Maybe when I’m in the middle of a morass I shouldn’t blog? The author of a recent and insightful book regarding her adoption experiences was castigated for her brutal honesty. She was told, in a very ugly manner, that she was ruining it for others. This I disagree with totally. I believe she shone a beacon of light into a dark situation, validated the experiences of many adoptive parents, and she was encouraging as well.
This article about the desperate need for foster and adoptive parents grated on my on raw nerves today for no other reason than I feel particularly singed lately. Swallowing bitterness has killed my appetite for nutrition at the moment. This article indicated that a radio show about an infant adoption tempted some 50 inquiries.

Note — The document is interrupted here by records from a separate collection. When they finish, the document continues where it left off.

/-- An error recorded in a unit's summary (R513): its class bit, FIRST when bits [3:0] were all zero, CNT; classes 2 and
4 also in the package log (R512). -/
def State.record (s : State) (u : UnitId) (c : ErrClass) : State :=
  let s1 := if s.errBits u = 0 then s.put u F.UNIT_ERR_FIRST (errCode c) else s
  let s2 := (s1.raise u (errBit c)).count u F.UNIT_ERR_CNT
  match c with
  | .uncorrected | .hwfault => (s2.logErr u c).traceEvent (errCode c) 0 u
  | _ => s2

/-- A denied access recorded in a unit's summary (R512 class 3). -/
def State.denied (s : State) (u : UnitId) : State := s.record u .denied

/-! ## Typed state by index -/

/-- The head-link port of global actuator `a`. -/
def State.lane (s : State) (a : Nat) : Lane := tget {} s.lanes a
/-- The port of actuator `a` replaced. -/
def State.setLane (s : State) (a : Nat) (l : Lane) : State := { s with lanes := tset {} s.lanes a l }
/-- The channel engine of actuator `a`. -/
def State.chan (s : State) (a : Nat) : Chan := tget {} s.chans a
/-- The channel engine of actuator `a` replaced. -/
def State.setChan (s : State) (a : Nat) (c : Chan) : State := { s with chans := tset {} s.chans a c }
/-- The servo engine of actuator `a`. -/
def State.servo (s : State) (a : Nat) : Servo := tget {} s.servos a
/-- The servo engine of actuator `a` replaced. -/
def State.setServo (s : State) (a : Nat) (v : Servo) : State := { s with servos := tset {} s.servos a v }
/-- The sluice of actuator `a`. -/
def State.sluice (s : State) (a : Nat) : Sluice := tget {} s.sluices a
/-- The sluice of actuator `a` replaced. -/
def State.setSluice (s : State) (a : Nat) (v : Sluice) : State := { s with sluices := tset {} s.sluices a v }
/-- Medium die `m`. -/
def State.die (s : State) (m : Nat) : Die := tget {} s.dies m
/-- Medium die `m` replaced. -/
def State.setDie (s : State) (m : Nat) (d : Die) : State := { s with dies := tset {} s.dies m d }
/-- Stripe engine `k`. -/
def State.stripe (s : State) (k : Nat) : StripeEng := tget {} s.stripes k
/-- Stripe engine `k` replaced. -/
def State.setStripe (s : State) (k : Nat) (e : StripeEng) : State := { s with stripes := tset {} s.stripes k e }

/-- The medium die of a global actuator (R10). -/
def dieOf (a : Fin 96) : Fin 4 := ⟨a.val / 24, by omega⟩

/-- Global actuator `n`, wrapped into range. -/
def actOf (n : Nat) : Fin 96 := ⟨n % 96, Nat.mod_lt _ (by decide)⟩

/-- Medium die `n`, wrapped into range. -/
def medOf (n : Nat) : Fin 4 := ⟨n % 4, Nat.mod_lt _ (by decide)⟩

/-- The other actuator of an assembly (R10). -/
def twin (a : Fin 96) : Fin 96 := actOf (if a.val % 2 = 0 then a.val + 1 else a.val - 1)

/-- The 24 actuators of a medium die. -/
def dieActs (m : Nat) : List (Fin 96) := (List.range 24).map fun k => actOf (24 * m + k)

/-- All 96 actuators. -/
def allActs : List (Fin 96) := (List.range 96).map actOf

/-! ## The MRAM (R534, R462) -/

/-- First byte of MRAM. -/
def mramBase : Nat := 0x00E000000000
/-- Bytes of MRAM. -/
def mramSize : Nat := 0x8000000
/-- Bytes of DRAM. -/
def dramSize : Nat := 0x3000000000
/-- Offset of the package area within MRAM (R462). -/
def pkgArea : Nat := 0x7C00000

I too, over the years had once been inspired by The Need.
I want to go on the same radio show and scream that all foster and adoptive parents will not only be unappreciated, they will be reviled and unsupported nine times out of ten. It’s that tenth good time though that keeps me going.
Another article is way more on target.
Study shows foster kids five times more disturbed
“Foster children suffer up to five times more mental health problems than kids living with their families, and most are going without treatment.
Rates of suicidal tendencies, attention problems and severe disruptive behaviour were the most extreme issues affecting Australia's 20,000 foster children and teenagers.
The Adelaide-based study, comparing 6 to 17-year-olds in and out of foster homes, is the most comprehensive of its kind to paint a picture of mental health in this section on the welfare system.”
Well no kidding buddy boy. Tell me something I don’t know. I’ve spent 20 years living in the middle of this study
in real life. I’d be disturbed also if I’d had no parenting in my formative years, if I were neglected and abused by parents with mental issues and if I’d been jerked `around from pillar to post.
This we all know. What a big DUH.
But what do we do with this information…us adoptive parents of children from the foster care system?
We best seek help. Be expected to be viewed with suspicion at times by the very professionals we approach in our search for help. Nowhere was this more truer for me than when I tried to find help for a young Joey. Severely emotionally disturbed, kicked out of therapeutic placements, disruptive beyond belief…each time I was looked at for failing to teach him how to properly behave. A level six kid, adopted as an older child, yet fingers were pointed at me immediately.
I wanted to scream. But I kept seeking help, a decade has passed and he’s in jail still being disruptive despite years of residential psychiatric care 24-7.
Yet other children have responded well to my parenting, to me seeking constant help, resources and interventions.
Researchers found that 61 per cent of the foster kids failed the government's official child behaviour check, compared with 14 per cent of other young people.
"We found that the prevalence of mental health problems experienced by children and adolescents in home-based foster care was two to five times higher than that in the general population.
Extrovert-type problems like aggression, attention difficulties and delinquency were six to seven times worse, and far outstripped introvert-type problems like withdrawal, anxiety or depression.
"Severe disruptive behaviour is of particular concern as it can continue into adulthood and is a source of significant economic burden for the whole community”
Most concerning, he said, was that while 53 per cent of caregivers believed their foster kids needed professional help, only 26 per cent were getting it.
My experience, and my opinion, has shown me that good help
is available to parents who are willing to dig through the bad, the accusatory and the mediocre.